Please repeat the listing exactly, starting at its first line and stopping after the line that contains "def nruBase : Nat := 0x21000000000".

+-------+

-- ==== Sys2Proof/Machine/Home.lean ====
section
/-! DEFINITION. The memory side of the system plane: address spaces, who may access what, cache and directory arrays,
memory errors, and whole reads and writes by agents without caches (R223-R231, R238, R240, R244-R247, R250-R253,
R263, R270). -/

namespace Sys2Proof.Machine

/-! ## Address spaces (Table 10.1) -/

/-- The ranges of Table 10.1; `hole` is every other address. -/
inductive Space where
  | hbm | lp | host | ls | nru | tag | regs | hole
  deriving DecidableEq, Repr

/-- NRU windows, tag arrays and register space. -/
def nruBase : Nat := 0x21000000000
def tagBase : Nat := 0x21800000000
def regBase : Nat := 0xF000000000000

/-- The range that holds an address. -/
def spaceOf (a : Nat) : Space :=
  if inHbm a then .hbm
  else if inLp a then .lp
  else if inHost a then .host
  else if 0x20000000000 ≤ a ∧ a < 0x20100000000 ∧ a % 0x2000000 < lsSize then .ls
  else if nruBase ≤ a ∧ a < nruBase + 12 * 0x2000000 then .nru
  else if tagBase ≤ a ∧ a < tagBase + 12 * 0x200000 then .tag
  else if regBase ≤ a ∧ a < regBase + 0x4000000 then .regs
  else .hole

/-- The line is a host line. -/
def hostLine (l : Line) : Bool := inHost (lineAddr l)

/-- The home slice of a line (R226). -/
def sliceOf (l : Line) : Nat :=
  let a := lineAddr l
  if inHbm a then 24 * (hbmStack a / 3) + l.toNat % 24
  else if inLp a then 24 * (lpStack a / 3) + l.toNat % 24
  else l.toNat % 96

/-! ## Who may access what (Table 10.4, R231) -/

/-- A tensor-die system module, and a snapshot engine (the order of R251). -/
def isTileModule (p : ReqPort) : Bool := 129 ≤ p.val && p.val ≤ 136
def isSnapEngine (p : ReqPort) : Bool := 137 ≤ p.val && p.val ≤ 148
/-- The system module of a tile's die, host-link DMA, a snapshot port, MD. -/
def modulePort (t : Tile) : ReqPort := ⟨129 + t.val / 16, by omega⟩
def dmaPort : ReqPort := 149
def mdPort : ReqPort := 152
def snapReqPort (p : SnapPort) : ReqPort := ⟨150 + p.val, by omega⟩
def corePort (c : CoreId) : ReqPort := ⟨c.val, by omega⟩

/-- The SRC of a requester (Table 19.7). -/
def portSrc (p : ReqPort) : Nat :=
  if p.val < 128 then srcOf 6 p.val
  else if p.val = 128 then srcOf 4 0
  else if p.val ≤ 136 then srcOf 2 (p.val - 129)
  else if p.val ≤ 148 then srcOf 3 (p.val - 137)
  else if p.val = 149 then srcOf 14 0
  else if p.val ≤ 151 then srcOf 11 (p.val - 150)
  else srcOf 13 0

/-- The address lies in a local store, NRU or tag array whose block is held in reset: its wrapper answers ISOL (R392). -/
def isolated (s : State) (a : Nat) : Bool :=
  match spaceOf a with
  | .ls => inBlockReset s (24 + (a - 0x20000000000) / 0x20000000)
  | .nru => inBlockReset s (12 + (a - nruBase) / 0x2000000)
  | .tag => inBlockReset s (12 + (a - tagBase) / 0x200000)
  | _ => false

+-------+

» **Result of the task**:
-- ==== Sys2Proof/Machine/Home.lean ====
section
/-! DEFINITION. The memory side of the system plane: address spaces, who may access what, cache and directory arrays,
memory errors, and whole reads and writes by agents without caches (R223-R231, R238, R240, R244-R247, R250-R253,
R263, R270). -/

namespace Sys2Proof.Machine

/-! ## Address spaces (Table 10.1) -/

/-- The ranges of Table 10.1; `hole` is every other address. -/
inductive Space where
  | hbm | lp | host | ls | nru | tag | regs | hole
  deriving DecidableEq, Repr

/-- NRU windows, tag arrays and register space. -/
def nruBase : Nat := 0x21000000000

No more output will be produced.